Only one stretch of the data below should be repeated: the lines from the line containing "-- ==== Sys2Proof/Tests/Slice0.lean" through the line containing "open Sys2Proof.Machine", inclusive, exactly as they are.

(RECORDS FOR THE TASK Opens)

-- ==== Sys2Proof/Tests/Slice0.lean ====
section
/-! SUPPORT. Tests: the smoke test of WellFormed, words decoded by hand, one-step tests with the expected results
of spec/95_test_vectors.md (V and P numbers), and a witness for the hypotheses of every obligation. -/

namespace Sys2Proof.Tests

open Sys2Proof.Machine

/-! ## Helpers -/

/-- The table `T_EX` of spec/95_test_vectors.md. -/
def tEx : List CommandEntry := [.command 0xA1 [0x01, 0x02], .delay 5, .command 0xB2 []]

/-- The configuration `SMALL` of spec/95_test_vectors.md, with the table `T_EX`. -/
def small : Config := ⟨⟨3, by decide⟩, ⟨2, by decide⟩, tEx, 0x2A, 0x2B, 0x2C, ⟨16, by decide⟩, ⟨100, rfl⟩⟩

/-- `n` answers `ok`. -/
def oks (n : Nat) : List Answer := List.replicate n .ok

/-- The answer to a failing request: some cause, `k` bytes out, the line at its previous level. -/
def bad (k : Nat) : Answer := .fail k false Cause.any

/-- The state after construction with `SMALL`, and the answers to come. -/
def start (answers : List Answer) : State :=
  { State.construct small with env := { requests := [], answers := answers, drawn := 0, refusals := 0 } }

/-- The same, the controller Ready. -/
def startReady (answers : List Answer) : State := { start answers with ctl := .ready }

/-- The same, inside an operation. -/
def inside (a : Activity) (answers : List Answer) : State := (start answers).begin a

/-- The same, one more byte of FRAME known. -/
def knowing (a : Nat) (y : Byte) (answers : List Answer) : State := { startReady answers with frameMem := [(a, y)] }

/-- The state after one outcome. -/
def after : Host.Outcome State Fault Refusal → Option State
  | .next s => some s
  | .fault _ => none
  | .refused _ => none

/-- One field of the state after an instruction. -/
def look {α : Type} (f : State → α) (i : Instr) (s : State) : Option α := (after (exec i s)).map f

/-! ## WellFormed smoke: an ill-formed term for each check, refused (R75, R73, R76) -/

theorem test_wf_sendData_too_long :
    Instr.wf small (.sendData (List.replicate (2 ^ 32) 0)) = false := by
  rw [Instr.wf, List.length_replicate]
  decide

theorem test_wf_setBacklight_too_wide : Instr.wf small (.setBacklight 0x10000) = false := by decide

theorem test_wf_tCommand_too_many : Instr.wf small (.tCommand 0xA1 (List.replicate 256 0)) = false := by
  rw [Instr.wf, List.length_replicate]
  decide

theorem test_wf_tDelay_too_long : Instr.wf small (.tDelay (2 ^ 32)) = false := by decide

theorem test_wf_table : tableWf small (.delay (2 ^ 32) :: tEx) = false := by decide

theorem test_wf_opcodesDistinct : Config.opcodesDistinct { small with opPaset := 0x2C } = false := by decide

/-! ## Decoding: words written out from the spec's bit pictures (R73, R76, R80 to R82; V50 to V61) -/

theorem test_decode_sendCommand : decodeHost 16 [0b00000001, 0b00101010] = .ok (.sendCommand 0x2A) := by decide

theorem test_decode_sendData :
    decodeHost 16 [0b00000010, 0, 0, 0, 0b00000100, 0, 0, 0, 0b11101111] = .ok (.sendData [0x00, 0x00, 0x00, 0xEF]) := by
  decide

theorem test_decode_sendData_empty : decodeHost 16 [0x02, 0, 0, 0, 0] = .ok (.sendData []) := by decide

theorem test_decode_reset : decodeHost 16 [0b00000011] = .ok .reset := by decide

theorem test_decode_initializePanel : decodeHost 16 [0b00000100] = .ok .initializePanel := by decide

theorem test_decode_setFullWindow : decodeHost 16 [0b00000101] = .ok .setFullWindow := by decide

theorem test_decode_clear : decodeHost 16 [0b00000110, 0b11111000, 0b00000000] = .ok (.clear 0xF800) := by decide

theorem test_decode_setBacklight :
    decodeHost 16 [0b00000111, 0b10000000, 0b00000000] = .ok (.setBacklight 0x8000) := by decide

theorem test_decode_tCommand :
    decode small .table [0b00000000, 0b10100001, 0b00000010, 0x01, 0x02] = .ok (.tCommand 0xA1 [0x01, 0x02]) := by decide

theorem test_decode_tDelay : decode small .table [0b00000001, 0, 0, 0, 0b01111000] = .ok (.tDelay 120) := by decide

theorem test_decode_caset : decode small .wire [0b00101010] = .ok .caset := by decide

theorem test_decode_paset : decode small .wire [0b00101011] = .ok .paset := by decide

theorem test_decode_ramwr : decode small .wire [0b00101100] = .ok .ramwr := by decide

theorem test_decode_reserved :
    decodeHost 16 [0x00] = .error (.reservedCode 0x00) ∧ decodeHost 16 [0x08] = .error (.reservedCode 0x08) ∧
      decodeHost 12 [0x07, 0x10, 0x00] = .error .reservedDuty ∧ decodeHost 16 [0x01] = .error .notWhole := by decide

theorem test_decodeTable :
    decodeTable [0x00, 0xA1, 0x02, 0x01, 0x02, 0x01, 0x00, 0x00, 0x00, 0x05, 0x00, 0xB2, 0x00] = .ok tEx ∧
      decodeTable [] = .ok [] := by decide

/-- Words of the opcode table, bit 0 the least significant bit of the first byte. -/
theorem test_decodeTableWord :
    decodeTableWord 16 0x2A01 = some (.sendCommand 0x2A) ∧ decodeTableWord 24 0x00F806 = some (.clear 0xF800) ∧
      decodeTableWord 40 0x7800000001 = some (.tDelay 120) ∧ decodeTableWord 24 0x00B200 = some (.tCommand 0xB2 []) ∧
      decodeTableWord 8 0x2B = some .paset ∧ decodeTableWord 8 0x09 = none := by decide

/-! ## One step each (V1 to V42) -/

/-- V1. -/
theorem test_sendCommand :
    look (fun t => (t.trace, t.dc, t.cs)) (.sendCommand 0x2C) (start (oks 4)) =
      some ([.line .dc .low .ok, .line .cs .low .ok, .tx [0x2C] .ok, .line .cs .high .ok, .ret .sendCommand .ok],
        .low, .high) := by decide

(RECORDS FOR THE TASK Closes)
(RECORDS FOR THE TASK Opens)

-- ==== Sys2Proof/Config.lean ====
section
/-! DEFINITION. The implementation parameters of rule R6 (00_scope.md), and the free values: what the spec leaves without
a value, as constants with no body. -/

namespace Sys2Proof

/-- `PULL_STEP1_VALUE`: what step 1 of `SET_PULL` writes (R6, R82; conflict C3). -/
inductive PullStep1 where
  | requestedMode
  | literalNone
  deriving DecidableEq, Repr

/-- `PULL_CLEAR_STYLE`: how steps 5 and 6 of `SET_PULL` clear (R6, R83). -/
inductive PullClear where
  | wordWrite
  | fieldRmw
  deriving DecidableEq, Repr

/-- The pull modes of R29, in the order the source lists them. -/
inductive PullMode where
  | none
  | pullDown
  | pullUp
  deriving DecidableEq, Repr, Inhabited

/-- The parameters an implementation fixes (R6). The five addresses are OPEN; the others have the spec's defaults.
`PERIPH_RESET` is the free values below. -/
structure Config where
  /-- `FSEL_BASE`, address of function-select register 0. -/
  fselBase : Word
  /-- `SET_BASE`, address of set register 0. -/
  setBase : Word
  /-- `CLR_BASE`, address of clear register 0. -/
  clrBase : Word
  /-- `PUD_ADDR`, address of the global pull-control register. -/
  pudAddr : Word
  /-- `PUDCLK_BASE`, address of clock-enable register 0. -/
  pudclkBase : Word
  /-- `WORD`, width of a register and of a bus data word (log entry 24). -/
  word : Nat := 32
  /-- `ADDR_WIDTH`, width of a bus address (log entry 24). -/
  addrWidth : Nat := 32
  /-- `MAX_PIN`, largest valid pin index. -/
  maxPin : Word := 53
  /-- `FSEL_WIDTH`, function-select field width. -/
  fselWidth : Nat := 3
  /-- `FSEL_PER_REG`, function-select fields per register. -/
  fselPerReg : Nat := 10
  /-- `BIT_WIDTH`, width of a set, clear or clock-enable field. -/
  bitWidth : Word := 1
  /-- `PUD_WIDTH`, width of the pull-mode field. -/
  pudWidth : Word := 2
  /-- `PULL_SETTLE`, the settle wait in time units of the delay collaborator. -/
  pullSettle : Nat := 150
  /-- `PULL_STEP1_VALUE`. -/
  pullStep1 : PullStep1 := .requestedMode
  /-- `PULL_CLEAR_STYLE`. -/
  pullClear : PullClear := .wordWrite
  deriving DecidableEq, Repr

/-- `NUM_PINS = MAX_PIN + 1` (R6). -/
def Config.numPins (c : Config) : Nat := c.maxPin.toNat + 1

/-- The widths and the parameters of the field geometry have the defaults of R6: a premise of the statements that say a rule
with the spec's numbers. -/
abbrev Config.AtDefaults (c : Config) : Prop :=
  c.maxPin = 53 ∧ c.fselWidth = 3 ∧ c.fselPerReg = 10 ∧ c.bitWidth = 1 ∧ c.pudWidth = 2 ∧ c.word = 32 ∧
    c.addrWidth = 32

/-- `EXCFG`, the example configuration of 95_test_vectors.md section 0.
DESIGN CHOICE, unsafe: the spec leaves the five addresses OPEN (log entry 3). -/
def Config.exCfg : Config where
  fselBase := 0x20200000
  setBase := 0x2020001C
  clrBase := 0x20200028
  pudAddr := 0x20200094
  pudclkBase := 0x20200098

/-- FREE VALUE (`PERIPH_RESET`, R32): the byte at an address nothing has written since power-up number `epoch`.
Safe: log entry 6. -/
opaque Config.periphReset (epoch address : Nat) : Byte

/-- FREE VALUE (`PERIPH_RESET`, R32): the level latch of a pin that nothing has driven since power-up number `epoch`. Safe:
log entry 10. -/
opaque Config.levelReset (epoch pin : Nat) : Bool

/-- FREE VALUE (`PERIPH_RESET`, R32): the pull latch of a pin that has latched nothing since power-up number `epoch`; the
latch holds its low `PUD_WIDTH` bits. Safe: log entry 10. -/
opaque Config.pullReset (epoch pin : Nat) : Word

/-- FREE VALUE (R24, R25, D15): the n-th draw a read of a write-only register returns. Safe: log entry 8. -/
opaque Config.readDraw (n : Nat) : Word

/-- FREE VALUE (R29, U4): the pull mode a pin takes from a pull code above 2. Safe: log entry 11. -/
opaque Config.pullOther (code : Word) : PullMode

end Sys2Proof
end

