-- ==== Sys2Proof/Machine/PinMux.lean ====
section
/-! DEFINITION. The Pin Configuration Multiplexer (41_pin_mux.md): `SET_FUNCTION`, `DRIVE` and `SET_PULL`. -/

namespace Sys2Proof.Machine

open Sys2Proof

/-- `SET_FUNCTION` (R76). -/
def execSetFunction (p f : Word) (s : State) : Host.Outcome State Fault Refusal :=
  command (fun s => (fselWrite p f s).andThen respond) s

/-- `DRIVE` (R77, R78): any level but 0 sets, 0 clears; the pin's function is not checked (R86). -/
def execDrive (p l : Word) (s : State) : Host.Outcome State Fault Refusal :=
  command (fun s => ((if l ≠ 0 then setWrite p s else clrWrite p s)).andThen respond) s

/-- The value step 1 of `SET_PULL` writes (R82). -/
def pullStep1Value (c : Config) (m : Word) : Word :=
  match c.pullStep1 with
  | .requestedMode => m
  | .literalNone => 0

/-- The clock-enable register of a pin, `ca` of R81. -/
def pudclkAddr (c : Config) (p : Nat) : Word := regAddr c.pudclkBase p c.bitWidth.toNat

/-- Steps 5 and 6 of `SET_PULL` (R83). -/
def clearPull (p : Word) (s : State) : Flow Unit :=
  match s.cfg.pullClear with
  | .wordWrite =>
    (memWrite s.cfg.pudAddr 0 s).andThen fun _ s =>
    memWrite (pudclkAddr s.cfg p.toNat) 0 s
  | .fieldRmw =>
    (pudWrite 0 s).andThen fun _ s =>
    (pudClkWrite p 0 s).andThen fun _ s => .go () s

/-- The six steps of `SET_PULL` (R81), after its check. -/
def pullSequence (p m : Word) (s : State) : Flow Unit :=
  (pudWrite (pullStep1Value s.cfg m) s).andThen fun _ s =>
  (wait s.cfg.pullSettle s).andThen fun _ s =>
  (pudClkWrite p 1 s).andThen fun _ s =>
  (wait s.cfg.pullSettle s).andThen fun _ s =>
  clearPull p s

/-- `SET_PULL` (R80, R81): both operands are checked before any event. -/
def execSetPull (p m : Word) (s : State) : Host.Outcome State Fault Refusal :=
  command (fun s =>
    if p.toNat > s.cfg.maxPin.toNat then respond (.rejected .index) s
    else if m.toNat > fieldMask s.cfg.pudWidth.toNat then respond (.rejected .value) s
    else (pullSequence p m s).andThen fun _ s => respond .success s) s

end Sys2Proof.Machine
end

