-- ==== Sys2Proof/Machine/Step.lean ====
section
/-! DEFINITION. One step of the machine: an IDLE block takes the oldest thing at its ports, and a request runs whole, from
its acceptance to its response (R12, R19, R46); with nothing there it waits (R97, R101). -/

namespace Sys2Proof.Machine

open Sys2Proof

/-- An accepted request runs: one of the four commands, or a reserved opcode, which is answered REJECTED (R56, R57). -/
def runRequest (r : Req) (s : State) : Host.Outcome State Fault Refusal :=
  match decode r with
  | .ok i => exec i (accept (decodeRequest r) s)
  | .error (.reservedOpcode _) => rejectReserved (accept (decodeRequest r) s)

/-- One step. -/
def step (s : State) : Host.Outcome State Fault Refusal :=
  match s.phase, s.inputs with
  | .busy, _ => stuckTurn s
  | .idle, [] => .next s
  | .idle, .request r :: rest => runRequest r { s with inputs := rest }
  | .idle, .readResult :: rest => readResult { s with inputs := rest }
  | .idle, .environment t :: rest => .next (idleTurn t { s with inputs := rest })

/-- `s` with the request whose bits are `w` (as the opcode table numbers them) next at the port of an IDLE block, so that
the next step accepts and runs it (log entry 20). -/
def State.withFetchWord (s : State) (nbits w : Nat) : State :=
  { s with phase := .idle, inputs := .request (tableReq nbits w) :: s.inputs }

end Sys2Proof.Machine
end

(RECORDS FOR THE TASK Closes)

SOLUTION TO THIS EXERCISE —
-- ==== Sys2Proof/Tests/Slice0.lean ====
section
/-! SUPPORT. Tests: the smoke test of WellFormed, words decoded by hand, one-step tests with the expected results
of spec/95_test_vectors.md (V and P numbers), and a witness for the hypotheses of every obligation. -/

namespace Sys2Proof.Tests

open Sys2Proof.Machine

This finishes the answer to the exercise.